We already have a scheduler framework that defines a CoScheduler class as the parent class for our scheduler implementations, which requires that we implement the methods setRoutineContinuation, runNextUnblockedRoutine and the newly added unblocked.

In our JavaExecutorCoSchduler, our setRoutineContinuation method is responsible for storing or executing the task. It checks to see if the task is currently blocked, storing it in our list of blocked tasks if so. Otherwise, it passes it to the thread pool (which is managed by an ExecutorService), which takes care of managing the threads and running the task. We define a simple case class, RunnableCont, to turn our task into a Runnable that is usable by the pool.

Our unblocked method gets passed a blocker which is probably now unblocked. We test that, and if in fact it is still blocked we do nothing. If it is unblocked, then we remove it from our list of blocked tasks and pass it to the pool.

The runNextUnblockedRoutine method in this scheduler doesn't actually do anything, since the pool is taking care of running everything. We just return SomeRoutinesBlocked so that the caller goes into a wait state.

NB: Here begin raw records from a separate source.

-- ==== Sys2Proof/Decode.lean ====
section
/-! DEFINITION. Decoding and encoding (spec/30_encoding.md): the sixteen formats of R131, the field positions of
R132 to R139 and R143, the opcode map of R142, a total decoder and, after it, the encoder. -/

namespace Sys2Proof

/-! ### Field extraction (R132 to R139, R143) -/

/-- d9 of F2D, F3DI and F3DR: bit 8 is byte0[0] (R132). -/
def d9Low (b0 b1 : Byte) : DAddr := b0.extractLsb' 0 1 ++ b1

/-- d9 of F2BIT and F3BR: bit 8 is byte0[4] (R132). -/
def d9High (b0 b1 : Byte) : DAddr := b0.extractLsb' 4 1 ++ b1

/-- j is byte0[1:0] (R133). -/
def ptrNum (b0 : Byte) : PtrNum := b0.extractLsb' 0 2

/-- b3 is byte0[2:0] (R138). -/
def bitNum (b0 : Byte) : BitNum := b0.extractLsb' 0 3

/-- a12 is byte0[4], byte0[2:0], byte1 (R137). -/
def addr12 (b0 b1 : Byte) : BitVec 12 := b0.extractLsb' 4 1 ++ b0.extractLsb' 0 3 ++ b1

/-- a16 is stored high byte first (R143). -/
def addr16 (b1 b2 : Byte) : PAddr := word16 b1 b2

/-- r16 is stored low byte first (R136). -/
def rel16Field (b1 b2 : Byte) : BitVec 16 := word16 b2 b1

/-! ### Formats (R131) -/

/-- One of the sixteen formats of R131, with the constructor its operands go to (assembler order, R139, R147). -/
inductive Layout where
  | f1 (mk : Instr)
  | f1r (mk : PtrNum → Instr)
  | f2i (mk : Byte → Instr)
  | f2d (mk : DAddr → Instr)
  | f2ri (mk : Byte → PtrNum → Instr)
  | f2r8 (mk : Byte → Instr)
  | f2rr (mk : PtrNum → Byte → Instr)
  | f2a12 (mk : BitVec 12 → Instr)
  | f2bit (mk : DAddr → BitNum → Instr)
  | f3di (mk : Byte → DAddr → Instr)
  | f3ir (mk : Byte → Byte → Instr)
  | f3dr (mk : DAddr → Byte → Instr)
  | f3rir (mk : PtrNum → Byte → Byte → Instr)
  | f3br (mk : DAddr → BitNum → Byte → Instr)
  | f3a16 (mk : PAddr → Instr)
  | f3r16 (mk : BitVec 16 → Instr)

/-- The bytes an instruction of the format takes (R131). -/
def layoutLength : Layout → Nat
  | .f1 _ | .f1r _ => 1
  | .f2i _ | .f2d _ | .f2ri _ | .f2r8 _ | .f2rr _ | .f2a12 _ | .f2bit _ => 2
  | .f3di _ | .f3ir _ | .f3dr _ | .f3rir _ | .f3br _ | .f3a16 _ | .f3r16 _ => 3

/-- The instruction of bytes 0, 1 and 2; a byte past the format's length is not looked at (R131 to R143). -/
def layoutBuild (l : Layout) (b0 b1 b2 : Byte) : Instr :=
  match l with
  | .f1 mk => mk
  | .f1r mk => mk (ptrNum b0)
  | .f2i mk => mk b1
  | .f2d mk => mk (d9Low b0 b1)
  | .f2ri mk => mk b1 (ptrNum b0)
  | .f2r8 mk => mk b1
  | .f2rr mk => mk (ptrNum b0) b1
  | .f2a12 mk => mk (addr12 b0 b1)
  | .f2bit mk => mk (d9High b0 b1) (bitNum b0)
  | .f3di mk => mk b2 (d9Low b0 b1)
  | .f3ir mk => mk b1 b2
  | .f3dr mk => mk (d9Low b0 b1) b2
  | .f3rir mk => mk (ptrNum b0) b1 b2
  | .f3br mk => mk (d9High b0 b1) (bitNum b0) b2
  | .f3a16 mk => mk (addr16 b1 b2)
  | .f3r16 mk => mk (rel16Field b1 b2)

/-! ### The opcode map (R142) -/

/-- One row of the opcode map: the opcode bytes with `byte0 &&& mask = bits`, the cycle cost (R150), the format. -/
structure Row where
  mask : Byte
  bits : Byte
  cycles : Nat
  layout : Layout

/-- The 70 rows of R142, in its order. -/
def opcodeTable : List Row :=
  [⟨0xFF, 0x00, 1, .f1 .nop⟩,
   ⟨0xFF, 0x01, 2, .f2r8 .br⟩,
   ⟨0xFE, 0x02, 1, .f2d .ldDir⟩,
   ⟨0xFC, 0x04, 1, .f1r .ldInd⟩,
   ⟨0xE8, 0x08, 2, .f2a12 .call⟩,
   ⟨0xFF, 0x10, 4, .f3r16 .callr⟩,
   ⟨0xFF, 0x11, 4, .f3r16 .brf⟩,
   ⟨0xFE, 0x12, 1, .f2d .stDir⟩,
   ⟨0xFC, 0x14, 1, .f1r .stInd⟩,
   ⟨0xFF, 0x20, 2, .f3a16 .callf⟩,
   ⟨0xFF, 0x21, 2, .f3a16 .jmpf⟩,
   ⟨0xFE, 0x22, 2, .f3di .movDir⟩,
   ⟨0xFC, 0x24, 1, .f2ri .movInd⟩,
   ⟨0xE8, 0x28, 2, .f2a12 .jmp⟩] ++
  [⟨0xFF, 0x30, 7, .f1 .mul⟩,
   ⟨0xFF, 0x31, 2, .f3ir .beImm⟩,
   ⟨0xFE, 0x32, 2, .f3dr .beDir⟩,
   ⟨0xFC, 0x34, 2, .f3rir .beInd⟩,
   ⟨0xFF, 0x40, 7, .f1 .div⟩,
   ⟨0xFF, 0x41, 2, .f3ir .bneImm⟩,
   ⟨0xFE, 0x42, 2, .f3dr .bneDir⟩,
   ⟨0xFC, 0x44, 2, .f3rir .bneInd⟩,
   ⟨0xE8, 0x48, 2, .f3br .bpc⟩,
   ⟨0xFF, 0x50, 2, .f1 .ldf⟩,
   ⟨0xFF, 0x51, 2, .f1 .stf⟩,
   ⟨0xFE, 0x52, 2, .f3dr .dbnzDir⟩,
   ⟨0xFC, 0x54, 2, .f2rr .dbnzInd⟩,
   ⟨0xFE, 0x60, 2, .f2d .push⟩] ++
  [⟨0xFE, 0x62, 1, .f2d .incDir⟩,
   ⟨0xFC, 0x64, 1, .f1r .incInd⟩,
   ⟨0xE8, 0x68, 2, .f3br .bp⟩,
   ⟨0xFE, 0x70, 2, .f2d .pop⟩,
   ⟨0xFE, 0x72, 1, .f2d .decDir⟩,
   ⟨0xFC, 0x74, 1, .f1r .decInd⟩,
   ⟨0xFF, 0x80, 2, .f2r8 .bz⟩,
   ⟨0xFF, 0x81, 1, .f2i .addImm⟩,
   ⟨0xFE, 0x82, 1, .f2d .addDir⟩,
   ⟨0xFC, 0x84, 1, .f1r .addInd⟩,
   ⟨0xE8, 0x88, 2, .f3br .bn⟩,
   ⟨0xFF, 0x90, 2, .f2r8 .bnz⟩,
   ⟨0xFF, 0x91, 1, .f2i .addcImm⟩,
   ⟨0xFE, 0x92, 1, .f2d .addcDir⟩] ++
  [⟨0xFC, 0x94, 1, .f1r .addcInd⟩,
   ⟨0xFF, 0xA0, 2, .f1 .ret⟩,
   ⟨0xFF, 0xA1, 1, .f2i .subImm⟩,
   ⟨0xFE, 0xA2, 1, .f2d .subDir⟩,
   ⟨0xFC, 0xA4, 1, .f1r .subInd⟩,
   ⟨0xE8, 0xA8, 1, .f2bit .not1⟩,
   ⟨0xFF, 0xB0, 2, .f1 .reti⟩,
   ⟨0xFF, 0xB1, 1, .f2i .subcImm⟩,
   ⟨0xFE, 0xB2, 1, .f2d .subcDir⟩,
   ⟨0xFC, 0xB4, 1, .f1r .subcInd⟩,
   ⟨0xFF, 0xC0, 1, .f1 .ror⟩,
   ⟨0xFF, 0xC1, 2, .f1 .ldc⟩,
   ⟨0xFE, 0xC2, 1, .f2d .xchDir⟩,
   ⟨0xFC, 0xC4, 1, .f1r .xchInd⟩] ++
  [⟨0xE8, 0xC8, 1, .f2bit .clr1⟩,
   ⟨0xFF, 0xD0, 1, .f1 .rorc⟩,
   ⟨0xFF, 0xD1, 1, .f2i .orImm⟩,
   ⟨0xFE, 0xD2, 1, .f2d .orDir⟩,
   ⟨0xFC, 0xD4, 1, .f1r .orInd⟩,
   ⟨0xFF, 0xE0, 1, .f1 .rol⟩,
   ⟨0xFF, 0xE1, 1, .f2i .andImm⟩,
   ⟨0xFE, 0xE2, 1, .f2d .andDir⟩,
   ⟨0xFC, 0xE4, 1, .f1r .andInd⟩,
   ⟨0xE8, 0xE8, 1, .f2bit .set1⟩,
   ⟨0xFF, 0xF0, 1, .f1 .rolc⟩,
   ⟨0xFF, 0xF1, 1, .f2i .xorImm⟩,
   ⟨0xFE, 0xF2, 1, .f2d .xorDir⟩,
   ⟨0xFC, 0xF4, 1, .f1r .xorInd⟩]

/-- The row an opcode byte selects (R142; every byte selects exactly one, R145). -/
def rowOf (op : Byte) : Option Row :=
  opcodeTable.find? fun r => op &&& r.mask == r.bits

/-! ### Decoding (R130, R140, R141) -/

/-- Why bytes hold no instruction. -/
inductive DecodeError where
  /-- There is no opcode byte. -/
  | empty
  /-- The opcode byte has no row (never with the table of R142: R145). -/
  | invalidOpcode (op : Byte)
  /-- The opcode's format is longer than the bytes at hand. -/
  | truncated (op : Byte)
deriving DecidableEq, Repr

/-- The first instruction of a byte list and the bytes after it. Total: every list decodes or is rejected by name. -/
def decode (bytes : List Byte) : Except DecodeError (Instr × List Byte) :=
  match bytes with
  | [] => .error .empty
  | b0 :: rest =>
    match rowOf b0 with
    | none => .error (.invalidOpcode b0)
    | some row =>
      match layoutLength row.layout, rest with
      | 1, _ => .ok (layoutBuild row.layout b0 0 0, rest)
      | 2, b1 :: rest' => .ok (layoutBuild row.layout b0 b1 0, rest')
      | 3, b1 :: b2 :: rest' => .ok (layoutBuild row.layout b0 b1 b2, rest')
      | _, _ => .error (.truncated b0)

/-- Bytes 0, 1 and 2 of an instruction numbered as spec/opcode_table.json numbers its bits: byte k is bits
8k+7..8k; bits from `nbits` up are 0. -/
def tableBytes (nbits w : Nat) : List Byte :=
  let v := w % 2 ^ nbits
  [BitVec.ofNat 8 v, BitVec.ofNat 8 (v / 2 ^ 8), BitVec.ofNat 8 (v / 2 ^ 16)]

/-- The instruction the decoder reads from a table word. -/
def decodeTableWord (nbits w : Nat) : Option Instr :=
  match decode (tableBytes nbits w) with
  | .ok (i, _) => some i
  | .error _ => none

/-! ### Encoding (R131): each helper takes the row's fixed bits and sets the operand fields -/

def encF1 (op : Byte) : List Byte := [op]
def encF1R (op : Byte) (j : PtrNum) : List Byte := [op ||| j.setWidth 8]
def encF2I (op i8 : Byte) : List Byte := [op, i8]
/-- byte0 with d9[8] in bit 0. -/
def encD9Low (op : Byte) (d9 : DAddr) : Byte := op ||| (d9.extractLsb' 8 1).setWidth 8
/-- byte0 with d9[8] in bit 4 and b3 in bits 2:0. -/
def encD9Bit (op : Byte) (d9 : DAddr) (b3 : BitNum) : Byte :=
  op ||| ((d9.extractLsb' 8 1).setWidth 8 <<< 4) ||| b3.setWidth 8
def encF2D (op : Byte) (d9 : DAddr) : List Byte := [encD9Low op d9, d9.setWidth 8]
def encF2RI (op i8 : Byte) (j : PtrNum) : List Byte := [op ||| j.setWidth 8, i8]
def encF2R8 (op r8 : Byte) : List Byte := [op, r8]
def encF2RR (op : Byte) (j : PtrNum) (r8 : Byte) : List Byte := [op ||| j.setWidth 8, r8]
def encF2A12 (op : Byte) (a12 : BitVec 12) : List Byte :=
  [op ||| ((a12.extractLsb' 11 1).setWidth 8 <<< 4) ||| (a12.extractLsb' 8 3).setWidth 8, a12.setWidth 8]
def encF2BIT (op : Byte) (d9 : DAddr) (b3 : BitNum) : List Byte := [encD9Bit op d9 b3, d9.setWidth 8]
def encF3DI (op i8 : Byte) (d9 : DAddr) : List Byte := [encD9Low op d9, d9.setWidth 8, i8]
def encF3IR (op i8 r8 : Byte) : List Byte := [op, i8, r8]
def encF3DR (op : Byte) (d9 : DAddr) (r8 : Byte) : List Byte := [encD9Low op d9, d9.setWidth 8, r8]
def encF3RIR (op : Byte) (j : PtrNum) (i8 r8 : Byte) : List Byte := [op ||| j.setWidth 8, i8, r8]
def encF3BR (op : Byte) (d9 : DAddr) (b3 : BitNum) (r8 : Byte) : List Byte := [encD9Bit op d9 b3, d9.setWidth 8, r8]
/-- High byte first (R143). -/
def encF3A16 (op : Byte) (a16 : PAddr) : List Byte := [op, a16.extractLsb' 8 8, a16.setWidth 8]
/-- Low byte first (R136). -/
def encF3R16 (op : Byte) (r16 : BitVec 16) : List Byte := [op, r16.setWidth 8, r16.extractLsb' 8 8]

/-- The bytes of an instruction, byte 0 first (R131, R142). -/
def encode : Instr → List Byte
  | .nop => encF1 0x00
  | .br r8 => encF2R8 0x01 r8
  | .ldDir d9 => encF2D 0x02 d9
  | .ldInd j => encF1R 0x04 j
  | .call a12 => encF2A12 0x08 a12
  | .callr r16 => encF3R16 0x10 r16
  | .brf r16 => encF3R16 0x11 r16
  | .stDir d9 => encF2D 0x12 d9
  | .stInd j => encF1R 0x14 j
  | .callf a16 => encF3A16 0x20 a16
  | .jmpf a16 => encF3A16 0x21 a16
  | .movDir i8 d9 => encF3DI 0x22 i8 d9
  | .movInd i8 j => encF2RI 0x24 i8 j
  | .jmp a12 => encF2A12 0x28 a12
  | .mul => encF1 0x30
  | .beImm i8 r8 => encF3IR 0x31 i8 r8
  | .beDir d9 r8 => encF3DR 0x32 d9 r8
  | .beInd j i8 r8 => encF3RIR 0x34 j i8 r8
  | .div => encF1 0x40
  | .bneImm i8 r8 => encF3IR 0x41 i8 r8
  | .bneDir d9 r8 => encF3DR 0x42 d9 r8
  | .bneInd j i8 r8 => encF3RIR 0x44 j i8 r8
  | .bpc d9 b3 r8 => encF3BR 0x48 d9 b3 r8
  | .ldf => encF1 0x50
  | .stf => encF1 0x51
  | .dbnzDir d9 r8 => encF3DR 0x52 d9 r8
  | .dbnzInd j r8 => encF2RR 0x54 j r8
  | .push d9 => encF2D 0x60 d9
  | .incDir d9 => encF2D 0x62 d9
  | .incInd j => encF1R 0x64 j
  | .bp d9 b3 r8 => encF3BR 0x68 d9 b3 r8
  | .pop d9 => encF2D 0x70 d9
  | .decDir d9 => encF2D 0x72 d9
  | .decInd j => encF1R 0x74 j
  | .bz r8 => encF2R8 0x80 r8
  | .addImm i8 => encF2I 0x81 i8
  | .addDir d9 => encF2D 0x82 d9
  | .addInd j => encF1R 0x84 j
  | .bn d9 b3 r8 => encF3BR 0x88 d9 b3 r8
  | .bnz r8 => encF2R8 0x90 r8
  | .addcImm i8 => encF2I 0x91 i8
  | .addcDir d9 => encF2D 0x92 d9
  | .addcInd j => encF1R 0x94 j
  | .ret => encF1 0xA0
  | .subImm i8 => encF2I 0xA1 i8
  | .subDir d9 => encF2D 0xA2 d9
  | .subInd j => encF1R 0xA4 j
  | .not1 d9 b3 => encF2BIT 0xA8 d9 b3
  | .reti => encF1 0xB0
  | .subcImm i8 => encF2I 0xB1 i8
  | .subcDir d9 => encF2D 0xB2 d9
  | .subcInd j => encF1R 0xB4 j
  | .ror => encF1 0xC0
  | .ldc => encF1 0xC1
  | .xchDir d9 => encF2D 0xC2 d9
  | .xchInd j => encF1R 0xC4 j
  | .clr1 d9 b3 => encF2BIT 0xC8 d9 b3
  | .rorc => encF1 0xD0
  | .orImm i8 => encF2I 0xD1 i8
  | .orDir d9 => encF2D 0xD2 d9
  | .orInd j => encF1R 0xD4 j
  | .rol => encF1 0xE0
  | .andImm i8 => encF2I 0xE1 i8
  | .andDir d9 => encF2D 0xE2 d9
  | .andInd j => encF1R 0xE4 j
  | .set1 d9 b3 => encF2BIT 0xE8 d9 b3
  | .rolc => encF1 0xF0
  | .xorImm i8 => encF2I 0xF1 i8
  | .xorDir d9 => encF2D 0xF2 d9
  | .xorInd j => encF1R 0xF4 j

end Sys2Proof
end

In addition to the above three methods, we will have our thread pool, a lock that we use when managing our blocked and runnable tasks, and a set of blocked tasks waiting to become unblocked. For this implementation we choose to use a thread pool of a fixed size, thus the call to Executors.newFixedThreadPool.

Here is our complete JavaExecutorCoScheduler class:
package net.jimmc.scoroutine

import java.lang.Runnable
import java.util.concurrent.Executors
import java.util.concurrent.ExecutorService

import scala.collection.mutable.LinkedHashMap
import scala.collection.mutable.SynchronizedMap

class JavaExecutorCoScheduler(numWorkers:Int) extends CoScheduler {
    type Task = Option[Unit=>Unit]
    case class RunnableCont(task:Task) extends Runnable {
        def run() = task foreach { _() }
    }

    private val pool = Executors.newFixedThreadPool(numWorkers)
    private val lock = new java.lang.Object
    private val blockedTasks = new LinkedHashMap[Blocker,Task] with
            SynchronizedMap[Blocker,Task]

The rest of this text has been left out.